The Canadian Mounties appeared to be only mildly stunned by their odd transension through space and matter. They all looked at eachother, did a little tap step with their boots, and said in perfect unison; “Lord ‘tunderin’ Jesus. What’s the problem eh?”
“We’ll explain on the way” said Burgoo King Jr.
The mounties did what they do best- mount. In slightly less than three seconds, all of the red clad do gooders had jumped on the horses and made it nearly a quarter of a mile in the direction of the railroad tressle. Mr. Mouse, Groves, Chuck, Nosferatu, and yours truly all did the robot and threw confetti made from recycled hats like the one little debbie used to wear as a send off.
For the next 56.8 minutes, I endured the aches that came to my furcula, glenoid, and islets of langerhans; while Chuck and Groves moaned; Mr. Mouse fretted; the University of Vermont Equestrian Team snored- and Nosferatu drank. At the end of the 56.8 minutes the Mounties and Horses returned.

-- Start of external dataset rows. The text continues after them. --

/-- A request that must wait: behind the earlier ones, and of those of one cycle in the order of the work numbers (R203, R204). -/
def holdWait (s : State) (layout row id : Nat) : State :=
  let busy := (heldBy s layout row).isSome
  let e : HoldWait := ⟨layout, row, id, absCycle s, busy⟩
  let before := fun (x : HoldWait) => x.cycle < e.cycle || x.work < id
  { s with holds := { s.holds with
      waiting := s.holds.waiting.filter before ++ e :: s.holds.waiting.filter (fun x => !before x)
      waits := if busy then inc 0xFFFF s.holds.waits else s.holds.waits
      tableFull := if busy then s.holds.tableFull else inc 0xFFFF s.holds.tableFull } }

/-- A work requests its hold (R203, R204). -/
def holdRequest (s : State) (id : Nat) : State :=
  match findWork s id with
  | none => s
  | some w =>
    if w.held || !((holdsFirst w && w.step = 2) || w.step = 3) || s.holds.waiting.any (fun e => e.work = id) then s
    else if holdFree s w.layout w.row then grantHold s id else holdWait s w.layout w.row id

/-- HOLD_REQUEST (R203–R205). -/
def execHoldRequest (work : Nat) (s : State) : Host.Outcome State Fault Refusal :=
  .next (holdRequest s work)

/-- The next waiting work whose row is free is granted. -/
def grantWaiting (s : State) : State :=
  match s.holds.waiting.find? (fun e => holdFree s e.layout e.row) with
  | some e =>
    -- a release and a request of one cycle count as the release and then the request (R204)
    grantHold { s with holds := { s.holds with
      waiting := s.holds.waiting.filter (fun x => x.work ≠ e.work)
      waits := if e.counted && e.cycle = absCycle s then s.holds.waits - 1 else s.holds.waits } } e.work
  | none => s

/-- A work's hold is released: its counter advances and the waiter moves on (R204, R205). -/
def holdRelease (s : State) (id : Nat) : State :=
  match findWork s id with
  | none => s
  | some w =>
    if !w.held then s
    else
      let s := modWork s id (fun w => { w with held := false })
      grantWaiting { s with holds := { s.holds with
        held := s.holds.held.filter (fun h => h.2.2 ≠ id)
        gens := tmod 0 s.holds.gens (genIndex w) (· + 1) } }

/-- A work ends or is abandoned: hold released, waiting entries and member commands dropped. -/
def dropWork (s : State) (id : Nat) : State :=
  let s := holdRelease s id
  { s with
    works := s.works.filter (fun w => w.id ≠ id)
    holds := { s.holds with waiting := s.holds.waiting.filter (fun e => e.work ≠ id) }
    plans := { s.plans with waiting := s.plans.waiting.filter (fun e => e.1 ≠ workTag id) }
    gov := { s.gov with demands := s.gov.demands.filter (fun d => !(findWork s id).any (fun w => d.of = .rows w.layout w.row)) } }
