-- ==== Sys2Proof/Machine/HostAccess.lean ====
section
/-! DEFINITION. Requests of the host: configuration space (09 R230–R234, R239, R254), the three windows (R235–R238), and reads that wait for commits (03 R57). Offsets inside the standard capabilities are those of the PCI Express Base Specification 6.0 (log entry 9). -/

namespace Sys2Proof.Machine

/-! ### Configuration space (R230–R232) -/

/-- Bytes of the wicket window; none in Recovery entered at step 3 (R37, R235). -/
def wicketWindow (s : State) : Nat := if s.chip.recoveryAt3 then 0 else wicketCount s * 32768

/-- An extended capability header: its identifier and the offset of the next. -/
def extCap (id next : Nat) : Nat := pack [(0, 16, id), (16, 4, 1), (20, 12, next)]

/-- The Type 0 header. -/
def cfgHeader (s : State) (off : Nat) : Nat :=
  let c := s.cfg
  match off with
  | 0x00 => pack [(0, 16, Config.vendorId.toNat), (16, 16, 0x2048)]
  | 0x04 => pack [(1, 1, b1 c.memSpace), (2, 1, b1 c.busMaster), (10, 1, b1 c.intxDisable), (19, 1, b1 (!(activeSources s.ints).isEmpty)), (20, 1, 1)]
  | 0x08 => pack [(0, 8, Config.stepping.toNat), (8, 24, 0x01_0400)]
  | 0x10 => if wicketWindow s = 0 then 0 else pack [(0, 4, 0xC), (4, 28, c.bar0 / 16)]
  | 0x14 => fld c.bar0 63 32
  | 0x18 => pack [(0, 4, 4), (4, 28, c.bar2 / 16)]
  | 0x1C => fld c.bar2 63 32
  | 0x20 => if s.chip.recoveryAt3 then 0 else pack [(0, 4, 4), (4, 28, c.bar4 / 16)]
  | 0x24 => fld c.bar4 63 32
  | 0x2C => if s.chip.recoveryAt3 then 0 else pack [(0, 16, s.ch (·.subVendor) 0), (16, 16, s.ch (·.subId) 0)]
  | 0x34 => 0x40
  | 0x3C => pack [(0, 8, c.intLine), (8, 8, 1)]
  | _ => 0

/-- The capabilities of the first 256 bytes. -/
def cfgCaps (s : State) (off : Nat) : Nat :=
  let c := s.cfg
  match off with
  | 0x40 => pack [(0, 8, 0x01), (8, 8, 0x50), (16, 16, 0x4803)]
  | 0x44 => pack [(0, 2, c.powerState), (3, 1, 1), (8, 1, b1 c.pmeEn), (15, 1, b1 c.pmeStatus)]
  | 0x50 => pack [(0, 8, 0x05), (8, 8, 0x70), (16, 1, b1 c.msiEnable), (17, 3, 5), (20, 3, c.mme), (23, 1, 1), (24, 1, 1)]
  | 0x54 => fld c.msiAddr 31 0
  | 0x58 => fld c.msiAddr 63 32
  | 0x5C => fld c.msiData 15 0
  | 0x60 => c.msiMask.toNat
  | 0x64 => maskOf s.ints.msiPending
  | 0x70 => pack [(0, 8, 0x10), (8, 8, 0xB0), (16, 4, 2)]
  | 0x74 => pack [(0, 3, s.ch (·.payload) 1), (5, 1, 1), (15, 1, 1), (28, 1, 1)]
  | 0x78 => pack [(4, 1, b1 c.relaxed), (5, 3, c.mps), (8, 1, b1 c.extTag), (12, 3, c.mrrs)]
  | 0x7C => pack [(0, 4, linkRate s), (4, 6, linkWidth s), (10, 2, s.ch (·.linkFlags) 0 % 4), (12, 3, 4), (15, 3, 4)]
  | 0x80 => pack [(0, 2, c.aspm), (16, 4, s.link.rate), (20, 6, s.link.width)]
  | 0x94 => pack [(11, 1, 1), (16, 1, 1), (17, 1, 1)]
  | 0x98 => pack [(10, 1, b1 c.ltrEnable), (12, 1, b1 c.tag10)]
  | 0x9C => pack [(1, 7, 2 ^ linkRate s - 1)]
  | 0xB0 => pack [(0, 8, 0x11), (8, 8, 0), (16, 11, 64), (30, 1, b1 c.functionMask), (31, 1, b1 c.msixEnable)]
  | 0xB4 => 4
  | 0xB8 => 0x8004
  | _ => 0

/-- The extended capabilities. -/
def cfgExt (s : State) (off : Nat) : Nat :=
  match off with
  | 0x100 => extCap 0x0001 0x148
  | 0x148 => extCap 0x0003 0x158
  | 0x14C => fld s.fuses.serial 31 0
  | 0x150 => fld s.fuses.serial 63 32
  | 0x158 => extCap 0x0019 0x178
  | 0x178 => extCap 0x0025 0x184
  | 0x184 => extCap 0x0026 0x1B0
  | 0x1B0 => extCap 0x002A 0x1E0
  | 0x1E0 => extCap 0x0031 0x200
  | 0x200 => extCap 0x0027 0x240
  | 0x240 => extCap 0x001E 0x250
  | 0x244 => if bit (s.ch (·.linkFlags) 0) 2 then 0x1F else 0
  | 0x248 => s.cfg.l1ss
  | 0x250 => extCap 0x0018 0x258
  | 0x258 => extCap 0x002F 0x268
  | 0x25C => pack [(1, 1, 1), (2, 1, 1)]
  | 0x260 => pack [(2, 1, b1 s.cfg.tag14)]
  | 0x268 => extCap 0x0032 0
  | _ => 0

/-- The double-word of configuration space at an aligned offset. -/
def cfgRead (s : State) (off : Nat) : Nat := if off < 0x40 then cfgHeader s off else if off < 0x100 then cfgCaps s off else cfgExt s off

/-- A write of the Command register (R237, R239, R248, R250). -/
def writeCommand (s : State) (v : Nat) : State :=
  let s : State := { s with cfg := { s.cfg with memSpace := bit v 1, intxDisable := bit v 10 } }
  updateIrq (if bit v 2 then masterSet s else masterClear s)

/-- A write of PMCSR (R254–R256); D1 and D2 are not supported and are ignored. -/
def writePmcsr (s : State) (v : Nat) : State :=
  let s : State := { s with cfg := { s.cfg with pmeEn := bit v 8 } }
  let s : State := if bit v 15 then { s with cfg := { s.cfg with pmeStatus := false }, ints := { s.ints with wakeLow := false } } else s
  if fld v 1 0 = 3 then d3hot s else if fld v 1 0 = 0 then toD0 s else s

/-- A write of Device Control (R233, R245). -/
def writeDevCtl (s : State) (v : Nat) : State :=
  let s : State := { s with cfg := { s.cfg with
    relaxed := bit v 4, extTag := bit v 8
    mps := if fld v 7 5 ≤ s.ch (·.payload) 1 then fld v 7 5 else s.cfg.mps
    mrrs := if fld v 14 12 ≤ 5 then fld v 14 12 else s.cfg.mrrs } }
  if bit v 15 then startReset s 2 else s

/-- A base address register takes the bits above its window's size. -/
def barLow (old v size : Nat) : Nat := old / 2 ^ 32 * 2 ^ 32 + (if size = 0 then 0 else v % 2 ^ 32 / size * size)
def barHigh (old v : Nat) : Nat := old % 2 ^ 32 + v % 2 ^ 32 * 2 ^ 32

/-- A write of the double-word at an aligned offset. -/
def cfgWrite (s : State) (off v : Nat) : State :=
  let c := s.cfg
  let at3 := s.chip.recoveryAt3
  match off with
  | 0x04 => writeCommand s v
  | 0x10 => { s with cfg := { c with bar0 := barLow c.bar0 v (wicketWindow s) } }
  | 0x14 => if at3 then s else { s with cfg := { c with bar0 := barHigh c.bar0 v } }
  | 0x18 => { s with cfg := { c with bar2 := barLow c.bar2 v 0x20_0000 } }
  | 0x1C => { s with cfg := { c with bar2 := barHigh c.bar2 v } }
  | 0x20 => { s with cfg := { c with bar4 := barLow c.bar4 v (if at3 then 0 else 0x1_0000) } }
  | 0x24 => if at3 then s else { s with cfg := { c with bar4 := barHigh c.bar4 v } }
  | 0x3C => { s with cfg := { c with intLine := v % 256 } }
  | 0x44 => writePmcsr s v
  | 0x50 => if at3 then s else updateIrq { s with cfg := { c with msiEnable := bit v 16, mme := min 5 (fld v 22 20) } }
  | 0x54 => { s with cfg := { c with msiAddr := barHigh 0 (fld c.msiAddr 63 32) + fld v 31 2 * 4 } }
  | 0x58 => { s with cfg := { c with msiAddr := barHigh c.msiAddr v } }
  | 0x5C => { s with cfg := { c with msiData := fld v 15 0 } }
  | 0x60 => updateIrq { s with cfg := { c with msiMask := BitVec.ofNat 32 v } }
  | 0x78 => writeDevCtl s v
  | 0x80 => { s with cfg := { c with aspm := fld v 1 0 } }
  | 0x98 => sendLtr { s with cfg := { c with ltrEnable := bit v 10, tag10 := bit v 12 } }
  | 0xB0 => if at3 then s else updateIrq { s with cfg := { c with functionMask := bit v 30, msixEnable := bit v 31 } }
  | 0x248 => if bit (s.ch (·.linkFlags) 0) 2 then { s with cfg := { c with l1ss := fld v 3 0 } } else s
  | 0x260 => { s with cfg := { c with tag14 := bit v 2 } }
  | _ => s

/-- CONFIG_ACCESS (R230–R232, R245): Retry Status while a reset is under way. -/
def configAccess (s : State) (off : Nat) (write : Option Nat) : State :=
  if !alive s || !s.link.up then s
  else if s.resets.kind ≠ 0 then { s with rsp := .retry }
  else
    let s : State := { s with link := { s.link with aspm := 0 } }
    let base := off / 4 * 4 % 4096
    match write with
    | none => { s with rsp := .data (natLe 4 (cfgRead s base)), cfg := { s.cfg with read := true } }
    | some v => { cfgWrite s base v with rsp := .done }

def execConfigAccess (off : Nat) (write : Option Nat) (s : State) : Host.Outcome State Fault Refusal :=
  .next (configAccess s off write)

/-! ### The windows (R235–R238) -/

/-- Bytes of a window. -/
def windowSize (s : State) (w : Window) : Nat :=
  match w with
  | .wicket => wicketWindow s
  | .control => 0x20_0000
  | .vector => if s.chip.recoveryAt3 then 0 else 0x1_0000

/-- One byte of the vector window (R238). -/
def vectorByte (s : State) (off : Nat) : Byte :=
  if off < 1040 then
    let e := tget {} s.ints.table (off / 16)
    (natLe 8 e.addr ++ natLe 4 e.data ++ natLe 4 (b1 e.mask)).getD (off % 16) 0
  else if 0x8000 ≤ off && off < 0x8010 then (natLe 16 (maskOf s.ints.pba)).getD (off - 0x8000) 0
  else 0

/-- One double-word of the MSI-X table. -/
def vectorDword (s : State) (off v : Nat) : State :=
  if off < 1040 then
    { s with ints := { s.ints with table := tmod {} s.ints.table (off / 16) (fun e =>
      match off % 16 / 4 with
      | 0 => { e with addr := e.addr / 2 ^ 32 * 2 ^ 32 + v / 4 * 4 }
      | 1 => { e with addr := e.addr % 2 ^ 32 + v * 2 ^ 32 }
      | 2 => { e with data := v }
      | _ => { e with mask := bit v 0 }) } }
  else s

/-- A write to the vector window: aligned 32-bit or 64-bit (R238). -/
def vectorWrite (s : State) (off : Nat) (data : Lanes) : State :=
  match lanesNat data with
  | none => s
  | some v =>
    if data.length = 4 && off % 4 = 0 then updateIrq (vectorDword s off v)
    else if data.length = 8 && off % 8 = 0 then updateIrq (vectorDword (vectorDword s off (v % 2 ^ 32)) (off + 4) (v / 2 ^ 32))
    else s

/-- Commits that wait to be taken hold back a read of the control window (R57). -/
def commitsWait (s : State) : Bool := s.wickets.table.any (fun e => !e.2.waitingCommits.isEmpty)

/-- A read of the control window. -/
def controlRead (s : State) (off len : Nat) : State :=
  if commitsWait s then { s with wickets := { s.wickets with deferred := s.wickets.deferred ++ [(off, len)] }, rsp := .none }
  else { (regAccess s off len).1 with rsp := .data (regAccess s off len).2 }

/-- REGISTER_READ_CLEAR (R9, R13, R57): a read with its side effects, behind the commits that wait. -/
def execRegisterReadClear (addr size : Nat) (s : State) : Host.Outcome State Fault Refusal :=
  .next (if windowOpen s && addr + size ≤ 0x20_0000 && size ≤ 8 then controlRead s addr size else { s with rsp := .unsupported })

/-- Reads that waited are served once no commit waits. -/
def serveDeferred (s : State) : State :=
  if commitsWait s then s
  else s.wickets.deferred.foldl (fun s r => controlRead s r.1 r.2) { s with wickets := { s.wickets with deferred := [] } }

/-- A write to the wicket window, which may cross from one wicket into the next (R259). -/
def windowWicket (s : State) (off : Nat) (data : Lanes) : State :=
  let room := 32768 - off % 32768
  let s := wicketWrite s (off / 32768) (off % 32768) (data.take room)
  if room < data.length then wicketWrite s (off / 32768 + 1) 0 (data.drop room) else s

/-- MEMORY_REQUEST (R37, R237, R238). -/
def memoryRequest (s : State) (m : MemReq) : State :=
  if !windowOpen s then { s with rsp := .unsupported }
  else
    let s : State := { s with link := { s.link with aspm := 0 } }
    match m with
    | .rd w off len =>
      if windowSize s w < off + len then { s with rsp := .unsupported }
      else match w with
        | .control => controlRead s off len
        | .wicket => { s with rsp := .data (if inRecovery s then zeros len else (List.range len).map (fun i => wicketByte s ((off + i) / 32768) ((off + i) % 32768))) }
        | .vector => { s with rsp := .data (if inRecovery s then zeros len else (List.range len).map (fun i => vectorByte s (off + i))) }
    | .wr w off data =>
      if windowSize s w < off + data.length then { s with rsp := .unsupported }
      else
        let s : State := { s with rsp := .done }
        match w with
        | .control => regStore s off data
        | .wicket => if inRecovery s then s else windowWicket s off data
        | .vector => if inRecovery s then s else vectorWrite s off data

def execMemoryRequest (m : MemReq) (s : State) : Host.Outcome State Fault Refusal :=
  .next (memoryRequest s m)

end Sys2Proof.Machine
end

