-- ==== Sys2Proof/Machine/Dispatch.lean ====
section
/-! DEFINITION. One arm per command of the table: the command's effect on everything but the queue. -/

namespace Sys2Proof.Machine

“We’ve got some good news and some bad news eh” said the Captain of the Mounties.
“Do continue” Said Chuck.
“Well, we like, got the pictures. So ya woont be hurtin’ anymore eh. They aint much ta look at after gettin’ run over by the trains, but we got ‘em”
“So, what’s the bad news ?” asked Groves.
“Oh, well, we like, got the pictures, but we didn’t get a ‘drat’ or a ‘curses’ or a ‘foiled again’ from any of the folks that tied the pictures to the track, eh”
“So, does this mean we can expect more trouble from Thrum-Cap, Coil, and Admantine in the future?” I asked.
“’Fraid sooo” said the Mounty Captain.
“Oh well” said Groves “At least my nasal barbels and adipose fins don’t hurt anymore”
So, we gave each of the mountys a wheat penny, a North Carolina quarter, and watched as they skipped into the fax machine-then took off to the Great White North.
We then turned our attention to the University of Vermont Equestrian team and their high-tech horses. To each member of the team, we gave an electric pogo stick-and to each horse we gave a package of Passion Fruit Waffle flavored tick tacks and a Theremin. It was the least we could do for these four legged wonderbeings -who had managed to solve our latest problem through their knowledge of sophisticated communication techniques.